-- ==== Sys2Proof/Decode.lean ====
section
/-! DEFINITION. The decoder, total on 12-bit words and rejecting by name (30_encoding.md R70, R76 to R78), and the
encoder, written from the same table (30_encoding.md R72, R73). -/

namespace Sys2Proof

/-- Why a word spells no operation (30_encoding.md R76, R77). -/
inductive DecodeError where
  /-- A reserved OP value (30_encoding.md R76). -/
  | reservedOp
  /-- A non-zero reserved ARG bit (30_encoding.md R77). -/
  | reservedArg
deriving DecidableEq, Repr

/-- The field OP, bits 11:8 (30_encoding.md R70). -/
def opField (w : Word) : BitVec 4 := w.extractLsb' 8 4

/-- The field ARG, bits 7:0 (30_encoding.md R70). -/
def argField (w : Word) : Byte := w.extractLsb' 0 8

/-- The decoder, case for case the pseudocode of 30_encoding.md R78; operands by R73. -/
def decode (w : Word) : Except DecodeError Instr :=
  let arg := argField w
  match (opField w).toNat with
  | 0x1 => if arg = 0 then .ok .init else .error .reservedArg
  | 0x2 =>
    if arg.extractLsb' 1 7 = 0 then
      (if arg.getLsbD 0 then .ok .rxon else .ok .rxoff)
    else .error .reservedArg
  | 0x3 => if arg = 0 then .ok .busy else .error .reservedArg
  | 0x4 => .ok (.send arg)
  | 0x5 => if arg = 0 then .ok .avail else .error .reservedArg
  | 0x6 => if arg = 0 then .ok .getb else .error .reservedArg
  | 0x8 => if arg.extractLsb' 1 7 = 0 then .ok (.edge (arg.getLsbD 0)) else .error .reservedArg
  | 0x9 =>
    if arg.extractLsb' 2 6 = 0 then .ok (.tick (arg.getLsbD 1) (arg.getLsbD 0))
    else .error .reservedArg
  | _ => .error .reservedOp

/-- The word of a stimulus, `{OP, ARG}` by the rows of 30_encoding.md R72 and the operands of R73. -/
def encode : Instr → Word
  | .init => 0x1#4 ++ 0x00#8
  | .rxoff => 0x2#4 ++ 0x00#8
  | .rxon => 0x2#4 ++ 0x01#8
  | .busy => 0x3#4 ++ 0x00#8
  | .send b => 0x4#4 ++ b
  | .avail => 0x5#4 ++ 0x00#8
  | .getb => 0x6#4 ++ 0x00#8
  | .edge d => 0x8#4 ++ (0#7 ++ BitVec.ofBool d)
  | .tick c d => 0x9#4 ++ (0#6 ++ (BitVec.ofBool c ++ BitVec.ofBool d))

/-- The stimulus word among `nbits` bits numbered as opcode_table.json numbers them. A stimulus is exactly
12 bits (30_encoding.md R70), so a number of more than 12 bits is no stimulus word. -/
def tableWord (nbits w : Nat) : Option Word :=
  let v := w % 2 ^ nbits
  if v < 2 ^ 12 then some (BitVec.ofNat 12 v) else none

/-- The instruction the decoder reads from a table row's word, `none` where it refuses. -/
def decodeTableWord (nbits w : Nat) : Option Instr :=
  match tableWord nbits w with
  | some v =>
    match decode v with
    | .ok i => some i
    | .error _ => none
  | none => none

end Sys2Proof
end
^^^^^^^^
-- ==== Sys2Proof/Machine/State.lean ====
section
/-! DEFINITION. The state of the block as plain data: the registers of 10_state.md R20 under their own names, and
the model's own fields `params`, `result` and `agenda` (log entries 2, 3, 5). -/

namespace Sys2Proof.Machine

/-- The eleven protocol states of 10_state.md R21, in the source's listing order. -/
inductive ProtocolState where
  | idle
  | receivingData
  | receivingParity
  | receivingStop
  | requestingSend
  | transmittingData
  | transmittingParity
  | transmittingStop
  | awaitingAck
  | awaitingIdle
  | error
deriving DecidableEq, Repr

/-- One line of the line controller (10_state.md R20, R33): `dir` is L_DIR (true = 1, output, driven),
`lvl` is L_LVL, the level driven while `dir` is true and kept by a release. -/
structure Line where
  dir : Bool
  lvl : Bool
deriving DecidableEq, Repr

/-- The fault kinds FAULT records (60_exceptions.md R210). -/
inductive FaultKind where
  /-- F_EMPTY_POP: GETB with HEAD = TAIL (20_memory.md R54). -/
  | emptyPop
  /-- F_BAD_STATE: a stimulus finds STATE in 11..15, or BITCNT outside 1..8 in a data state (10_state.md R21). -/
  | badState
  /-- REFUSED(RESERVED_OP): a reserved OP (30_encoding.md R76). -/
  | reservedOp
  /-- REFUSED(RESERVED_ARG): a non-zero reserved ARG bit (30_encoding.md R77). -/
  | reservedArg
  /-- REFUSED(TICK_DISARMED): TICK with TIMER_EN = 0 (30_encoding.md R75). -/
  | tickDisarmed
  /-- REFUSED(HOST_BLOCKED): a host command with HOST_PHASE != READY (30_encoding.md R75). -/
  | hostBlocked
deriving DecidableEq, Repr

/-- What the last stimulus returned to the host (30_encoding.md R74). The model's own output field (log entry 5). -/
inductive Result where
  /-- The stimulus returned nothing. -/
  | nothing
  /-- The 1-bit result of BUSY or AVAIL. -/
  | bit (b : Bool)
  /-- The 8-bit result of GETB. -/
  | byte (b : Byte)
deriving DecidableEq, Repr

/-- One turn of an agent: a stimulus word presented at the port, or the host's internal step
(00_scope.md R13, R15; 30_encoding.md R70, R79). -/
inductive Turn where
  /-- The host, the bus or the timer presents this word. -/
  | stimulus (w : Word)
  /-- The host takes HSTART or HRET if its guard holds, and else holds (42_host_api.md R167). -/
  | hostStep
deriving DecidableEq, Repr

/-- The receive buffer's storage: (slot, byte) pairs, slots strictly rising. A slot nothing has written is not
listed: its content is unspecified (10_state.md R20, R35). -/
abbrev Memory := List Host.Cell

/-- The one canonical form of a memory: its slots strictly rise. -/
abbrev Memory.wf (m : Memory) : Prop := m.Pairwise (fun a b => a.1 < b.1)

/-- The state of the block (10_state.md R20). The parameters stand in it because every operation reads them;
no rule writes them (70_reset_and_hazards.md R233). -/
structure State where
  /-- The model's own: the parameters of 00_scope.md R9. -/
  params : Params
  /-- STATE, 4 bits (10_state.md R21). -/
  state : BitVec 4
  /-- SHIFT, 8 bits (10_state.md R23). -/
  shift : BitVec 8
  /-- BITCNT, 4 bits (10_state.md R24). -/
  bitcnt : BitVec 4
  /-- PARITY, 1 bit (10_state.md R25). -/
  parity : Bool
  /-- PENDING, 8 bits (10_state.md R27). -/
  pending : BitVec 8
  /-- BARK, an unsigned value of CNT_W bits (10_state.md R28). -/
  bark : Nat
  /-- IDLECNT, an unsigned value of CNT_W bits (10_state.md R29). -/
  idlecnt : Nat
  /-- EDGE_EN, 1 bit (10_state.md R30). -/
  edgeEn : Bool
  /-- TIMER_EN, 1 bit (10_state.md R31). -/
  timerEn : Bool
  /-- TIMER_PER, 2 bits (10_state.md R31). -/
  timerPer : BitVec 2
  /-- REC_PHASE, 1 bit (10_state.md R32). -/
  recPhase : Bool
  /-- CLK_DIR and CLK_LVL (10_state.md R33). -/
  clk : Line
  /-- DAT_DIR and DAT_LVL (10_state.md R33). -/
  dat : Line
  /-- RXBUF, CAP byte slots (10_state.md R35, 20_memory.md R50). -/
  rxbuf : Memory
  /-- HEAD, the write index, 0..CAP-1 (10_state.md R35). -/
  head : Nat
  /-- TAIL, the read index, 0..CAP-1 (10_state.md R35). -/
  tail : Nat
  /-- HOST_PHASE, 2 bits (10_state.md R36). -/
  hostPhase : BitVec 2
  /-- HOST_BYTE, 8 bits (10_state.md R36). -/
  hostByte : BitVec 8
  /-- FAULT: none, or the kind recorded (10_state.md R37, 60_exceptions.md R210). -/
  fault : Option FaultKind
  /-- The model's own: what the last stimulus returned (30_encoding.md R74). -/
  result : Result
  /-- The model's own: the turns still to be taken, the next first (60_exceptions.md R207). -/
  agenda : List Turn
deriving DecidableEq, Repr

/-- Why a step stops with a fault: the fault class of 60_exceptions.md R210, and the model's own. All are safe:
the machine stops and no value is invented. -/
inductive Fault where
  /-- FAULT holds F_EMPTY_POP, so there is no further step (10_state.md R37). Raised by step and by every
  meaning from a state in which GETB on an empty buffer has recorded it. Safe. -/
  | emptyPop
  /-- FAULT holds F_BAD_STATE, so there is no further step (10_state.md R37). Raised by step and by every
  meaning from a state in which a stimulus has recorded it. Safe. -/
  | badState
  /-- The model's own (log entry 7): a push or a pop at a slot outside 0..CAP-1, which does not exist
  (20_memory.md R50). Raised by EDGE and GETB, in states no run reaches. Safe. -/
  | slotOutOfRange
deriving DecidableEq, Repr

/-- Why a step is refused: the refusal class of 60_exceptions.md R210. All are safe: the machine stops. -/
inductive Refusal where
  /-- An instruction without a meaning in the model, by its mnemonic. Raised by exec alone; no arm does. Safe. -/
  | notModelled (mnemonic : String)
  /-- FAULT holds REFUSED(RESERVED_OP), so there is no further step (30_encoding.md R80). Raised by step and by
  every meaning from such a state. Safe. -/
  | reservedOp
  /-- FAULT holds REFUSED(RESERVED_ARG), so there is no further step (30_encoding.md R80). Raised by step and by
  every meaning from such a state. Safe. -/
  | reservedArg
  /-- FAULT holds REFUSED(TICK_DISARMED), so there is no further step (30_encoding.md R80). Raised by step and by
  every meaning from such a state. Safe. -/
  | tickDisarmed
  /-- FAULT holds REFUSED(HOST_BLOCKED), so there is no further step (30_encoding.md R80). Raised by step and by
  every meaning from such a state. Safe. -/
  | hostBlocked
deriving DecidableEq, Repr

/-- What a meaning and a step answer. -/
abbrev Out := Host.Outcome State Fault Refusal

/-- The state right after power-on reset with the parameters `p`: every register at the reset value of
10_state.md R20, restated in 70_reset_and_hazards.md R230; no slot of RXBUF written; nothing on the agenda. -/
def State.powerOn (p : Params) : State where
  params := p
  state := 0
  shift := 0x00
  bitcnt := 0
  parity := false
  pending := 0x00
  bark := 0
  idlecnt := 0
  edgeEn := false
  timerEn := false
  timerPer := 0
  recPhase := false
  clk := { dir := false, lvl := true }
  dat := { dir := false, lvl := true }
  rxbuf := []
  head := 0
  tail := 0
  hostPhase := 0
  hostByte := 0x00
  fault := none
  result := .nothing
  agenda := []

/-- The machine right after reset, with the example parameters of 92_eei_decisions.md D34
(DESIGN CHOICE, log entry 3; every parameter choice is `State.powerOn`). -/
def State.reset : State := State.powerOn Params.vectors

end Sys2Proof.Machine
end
^^^^^^^^
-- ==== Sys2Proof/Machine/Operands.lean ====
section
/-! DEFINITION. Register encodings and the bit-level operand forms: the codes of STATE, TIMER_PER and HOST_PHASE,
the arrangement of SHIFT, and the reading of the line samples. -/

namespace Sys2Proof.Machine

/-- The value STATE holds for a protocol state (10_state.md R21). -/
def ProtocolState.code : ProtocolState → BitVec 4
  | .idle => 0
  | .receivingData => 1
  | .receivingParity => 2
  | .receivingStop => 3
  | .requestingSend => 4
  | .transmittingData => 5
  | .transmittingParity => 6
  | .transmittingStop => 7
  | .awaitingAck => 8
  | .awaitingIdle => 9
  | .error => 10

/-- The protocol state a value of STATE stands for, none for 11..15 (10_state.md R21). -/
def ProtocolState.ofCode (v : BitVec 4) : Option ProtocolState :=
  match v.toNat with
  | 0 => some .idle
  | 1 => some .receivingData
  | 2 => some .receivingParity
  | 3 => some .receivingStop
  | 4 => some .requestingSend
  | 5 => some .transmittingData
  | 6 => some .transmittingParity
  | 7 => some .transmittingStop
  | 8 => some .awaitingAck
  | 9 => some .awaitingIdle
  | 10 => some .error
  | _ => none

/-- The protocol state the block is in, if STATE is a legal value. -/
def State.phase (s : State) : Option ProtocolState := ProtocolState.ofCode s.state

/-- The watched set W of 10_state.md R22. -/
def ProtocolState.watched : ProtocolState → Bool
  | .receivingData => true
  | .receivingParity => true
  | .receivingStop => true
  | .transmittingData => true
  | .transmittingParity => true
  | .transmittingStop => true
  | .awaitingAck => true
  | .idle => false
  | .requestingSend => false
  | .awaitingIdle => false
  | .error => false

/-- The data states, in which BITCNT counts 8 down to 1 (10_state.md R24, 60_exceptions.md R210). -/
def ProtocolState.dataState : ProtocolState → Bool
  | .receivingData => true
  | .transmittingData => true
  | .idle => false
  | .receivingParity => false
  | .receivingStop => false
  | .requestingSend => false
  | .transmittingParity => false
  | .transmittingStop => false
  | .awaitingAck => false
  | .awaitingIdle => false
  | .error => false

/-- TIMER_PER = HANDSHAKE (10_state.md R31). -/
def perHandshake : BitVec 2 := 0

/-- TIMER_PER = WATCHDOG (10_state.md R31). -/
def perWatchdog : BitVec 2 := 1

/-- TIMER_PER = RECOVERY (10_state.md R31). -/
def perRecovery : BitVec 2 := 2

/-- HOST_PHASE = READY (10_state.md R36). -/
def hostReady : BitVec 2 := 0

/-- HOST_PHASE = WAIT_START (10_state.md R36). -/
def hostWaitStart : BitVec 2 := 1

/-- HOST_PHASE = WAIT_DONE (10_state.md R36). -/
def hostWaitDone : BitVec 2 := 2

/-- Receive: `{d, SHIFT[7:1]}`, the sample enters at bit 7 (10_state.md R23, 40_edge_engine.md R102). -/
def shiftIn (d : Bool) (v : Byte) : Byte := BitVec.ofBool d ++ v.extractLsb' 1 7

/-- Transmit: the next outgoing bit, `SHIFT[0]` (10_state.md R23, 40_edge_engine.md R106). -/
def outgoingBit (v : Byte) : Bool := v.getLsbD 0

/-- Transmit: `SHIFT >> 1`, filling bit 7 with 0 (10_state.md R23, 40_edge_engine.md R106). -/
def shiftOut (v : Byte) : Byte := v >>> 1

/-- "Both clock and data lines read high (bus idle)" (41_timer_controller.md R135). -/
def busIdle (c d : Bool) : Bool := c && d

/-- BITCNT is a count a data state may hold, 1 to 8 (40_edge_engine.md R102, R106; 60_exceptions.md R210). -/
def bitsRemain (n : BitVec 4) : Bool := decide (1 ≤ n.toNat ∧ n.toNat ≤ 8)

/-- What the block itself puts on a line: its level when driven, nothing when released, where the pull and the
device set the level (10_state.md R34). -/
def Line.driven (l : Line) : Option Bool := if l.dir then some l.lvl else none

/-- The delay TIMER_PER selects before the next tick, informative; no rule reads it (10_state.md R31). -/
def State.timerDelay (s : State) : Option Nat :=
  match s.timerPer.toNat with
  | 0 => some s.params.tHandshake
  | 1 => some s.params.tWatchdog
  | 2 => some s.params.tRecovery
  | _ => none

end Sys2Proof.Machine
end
^^^^^^^^
#### EXERCISE BRIEF
Beginning at the line above that contains "encoder, written from", return each line exactly through the line that contains "def encode : Instr → Word", and no others.

#### OUTPUT OF THE EXERCISE
encoder, written from the same table (30_encoding.md R72, R73). -/

namespace Sys2Proof

/-- Why a word spells no operation (30_encoding.md R76, R77). -/
inductive DecodeError where
  /-- A reserved OP value (30_encoding.md R76). -/
  | reservedOp
  /-- A non-zero reserved ARG bit (30_encoding.md R77). -/
  | reservedArg
deriving DecidableEq, Repr

/-- The field OP, bits 11:8 (30_encoding.md R70). -/
def opField (w : Word) : BitVec 4 := w.extractLsb' 8 4

/-- The field ARG, bits 7:0 (30_encoding.md R70). -/
def argField (w : Word) : Byte := w.extractLsb' 0 8

/-- The decoder, case for case the pseudocode of 30_encoding.md R78; operands by R73. -/
def decode (w : Word) : Except DecodeError Instr :=
  let arg := argField w
  match (opField w).toNat with
  | 0x1 => if arg = 0 then .ok .init else .error .reservedArg
  | 0x2 =>
    if arg.extractLsb' 1 7 = 0 then
      (if arg.getLsbD 0 then .ok .rxon else .ok .rxoff)
    else .error .reservedArg
  | 0x3 => if arg = 0 then .ok .busy else .error .reservedArg
  | 0x4 => .ok (.send arg)
  | 0x5 => if arg = 0 then .ok .avail else .error .reservedArg
  | 0x6 => if arg = 0 then .ok .getb else .error .reservedArg
  | 0x8 => if arg.extractLsb' 1 7 = 0 then .ok (.edge (arg.getLsbD 0)) else .error .reservedArg
  | 0x9 =>
    if arg.extractLsb' 2 6 = 0 then .ok (.tick (arg.getLsbD 1) (arg.getLsbD 0))
    else .error .reservedArg
  | _ => .error .reservedOp

/-- The word of a stimulus, `{OP, ARG}` by the rows of 30_encoding.md R72 and the operands of R73. -/
def encode : Instr → Word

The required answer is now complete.